Крах индустрии потребления бьет не по модным кутюрье. Эти как-то переживут спад продаж. Страдает низовое звено: швеи, продавцы, работники всех тех сфер, от которых можно отказаться. И это очень серьезный рикошет смены вектора социальных предпочтений.
Есть и еще один момент, который можно назвать прививкой от движения. Предсказывают, что начнет «схлопываться» туризм. Слишком много людей оказались в чужих странах без денег и помощи от своих правительств. Их заставляли оплачивать свою дорогу домой втридорога да еще подвергли обсервациям и унижению по прибытии. Многие подумают: «Ну его, этот туризм, все можно увидеть в интернете, лучше посмотрю виртуальные экскурсии, сидя с пивом на диване”. Что это означает?

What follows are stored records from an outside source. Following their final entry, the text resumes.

-- ==== Sys2Proof/Machine/UnitState.lean ====
section
/-! DEFINITION. The state of the units beside the cores and the memory, as plain data: the key space and its homes, the
combine slices, the collective and stack engines, the task messages, the distributor, the front end, reliability,
bring-up, power and snapshots (R338-R400, R411-R499, R518, R536, R555-R582). -/

namespace Sys2Proof.Machine

/-! ### Task messages (R353-R371, R502, R508, R555) -/

/-- A dual copy's tag on a message (R556): pair, copy, pair sequence number and message hash. -/
structure PairTag where
  pair : Nat
  copy : Nat
  idx : Nat
  hash : BitVec 64
  deriving DecidableEq, Repr

/-- What a message of the task plane carries. -/
inductive TaskBody where
  | callat (record : WorkRec)
  | mail (kind : Nat) (name : Nat) (body : List Word)
  | xfree (name : Nat)
  | rndclose (round : Nat)
  | stealReq (cls : Nat) (ltag : Option Nat) (free : Nat)
  | stealReply (records : List WorkRec)
  | stealAck (reply : Nat)
  | root (record : WorkRec) (restart : Bool)
  | dualSpawn (record : WorkRec)
  | urgent (e : UrgentEvent)
  | mcast (op : Nat)
  deriving DecidableEq, Repr

/-- A message of the task plane: its sender core, task name and activation, the target core with the EGEN of the sender's
map copy (R508), the operation whose status it settles, a dual copy's tag, whether it waits at an Assay point, and the
operation of the twin that shares its status (R559). -/
structure TaskMsg where
  id : Nat
  core : Nat
  name : Nat
  target : Nat
  egen : BitVec 8
  op : Nat
  tag : Option PairTag
  assayed : Bool
  serial : Nat
  twin : Option Nat
  body : TaskBody
  deriving DecidableEq, Repr

/-- The points that hold first arrivals of dual pairs (R559). -/
inductive AssayPoint where
  | core (c : Nat)
  | home (h : Nat)
  | distributor
  deriving DecidableEq, Repr

/-- A dual pair (R555, R556): identifier, partition, record, the cores of the copies and those that have ended, whether it is the second
placing of its record (R560), whether the record has been counted as ended (R561), and the messages that a copy's ended activations have
sent (R556). -/
structure DualPair where
  pair : Nat
  part : Nat
  record : WorkRec
  cores : List Nat
  ended : List Nat
  second : Bool
  counted : Bool
  sent : Tab Nat
  deriving DecidableEq, Repr

/-- A dual record that waits at the distributor (R358), whether it is placed for the second time and has been counted as ended (R560,
R561), and the core, activation and moment whose accesses the release of its SPAWN waits for (R325). -/
structure DualWait where
  id : Nat
  part : Nat
  record : WorkRec
  second : Bool
  counted : Bool
  core : Nat
  after : Nat × Nat
  deriving DecidableEq, Repr
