-- ==== Sys2Proof/Machine/Flags.lean ====
section
/-! DEFINITION. The modifiers of a unit and the words that report outcomes. The machine has no condition flags: what other
machines hold in flags stands here in status words (R129, R101, R244, R249, R269, R297, R342, R355, R446, R493, R525). -/

namespace Sys2Proof.Machine

/-- mode_rnd(): the rounding mode that a unit's XMOD selects; the default is RNE (R129, R210). -/
def modeRnd (m : Option Xmod) : Rnd :=
  match m with
  | none => .rne
  | some x =>
    if x.rnd = 2 then .rtz else if x.rnd = 3 then .rup else if x.rnd = 4 then .rdn else if x.rnd = 5 then .stoch else .rne

/-- mode_sat(): the saturation mode that a unit's XMOD selects (R129). -/
def modeSat (m : Option Xmod) : SatMode :=
  match m with
  | none => .dflt
  | some x => if x.sat = 1 then .sat else if x.sat = 2 then .nonsat else .dflt

/-- Whether a unit runs in the duplicate mode (R129). -/
def modeDup (m : Option Xmod) : Bool :=
  match m with
  | none => false
  | some x => x.dup == 1

/-- Whether an engine operation releases at issue: always, but under NOREL (R129, R326). -/
def modeRel (m : Option Xmod) : Bool :=
  match m with
  | none => true
  | some x => x.ord != 1

/-- A word of numbered fields: each a value and the place of its low bit. -/
def packWord (fs : List (Nat × Nat)) : Word := BitVec.ofNat 64 (fs.foldl (fun n f => n + f.1 * 2 ^ f.2) 0)

/-- The status word of LEAVE (R249). -/
def leaveStatus (granted tooBig already : Bool) (held : Nat) : Word :=
  packWord [(granted.toNat, 0), (tooBig.toNat, 1), (already.toNat, 2), (held % 2 ^ 16, 16)]

/-- The status word of FENCE (R269). -/
def fenceStatus (t : Tally) : Word :=
  packWord [(1, 0), (t.lost.toNat, 1), (t.refused.toNat, 2), (Nat.min t.fails 65535, 16)]

end Sys2Proof.Machine
end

Производители пива выиграли, туристический сектор пострадал.
Но даже те, кому по карману частный самолет, могут перестать перемещаться и превратиться в затворников. Не из опасения просидеть неделю в аэропорту, а из страха перед новыми формами чудовищных вирусов, убивающих все живое. Не успели мы свыкнуться с коронавирусом, как появился смертельный мышиный вирус, от которого уже умирают. Будем рисковать или ну его?
В то же время проблемы с транспортом подтолкнули многих к мысли о покупке автомобиля. Хотели, деньги откладывали, но сомневались. Теперь стало ясно, что человек без машины – заложник государства. Ты не доедешь ни до больницы, ни до банка, ни до мамы в селе, ни до тещи на другом конце города, а ей нужна помощь, продукты, она едва ходит.
Поэтому машина снова становится не роскошью, а средством передвижения. В автосалонах, которым на второй неделе карантина тихо разрешили открыться, нет недостатка в покупателях. Прогноз на серьезный автопром, видимо, не подтвердится в перспективе.
Плохо жить без парикмахерских (скоро обещают открыть), центров обслуживания мобильной связи (работают), магазинов “все для дома” (тоже разрешили не закрываться) и мастерских по ремонту всякой всячины. А тут пока глухо. Сфера бедная. Не “занесли”.
Мы не можем починить обувь, зато интернет у нас работает и вся система цифровых технологий, включая банковские тоже. Поэтому избыточное потребление никуда не исчезает, а смещается в сферу цифровизаций и автоматизаций. Толстые, скучные, но с гаджетми и холодильником – это мы после вируса. Зачем нам красивые вещи? И даже красивый внешний вид? Ведь как показал опыт жизни на карантине, на это действительно не так обращают внимание, как мы себе нарисовали. Прощай эра вещизма и да здравствует пофигизма!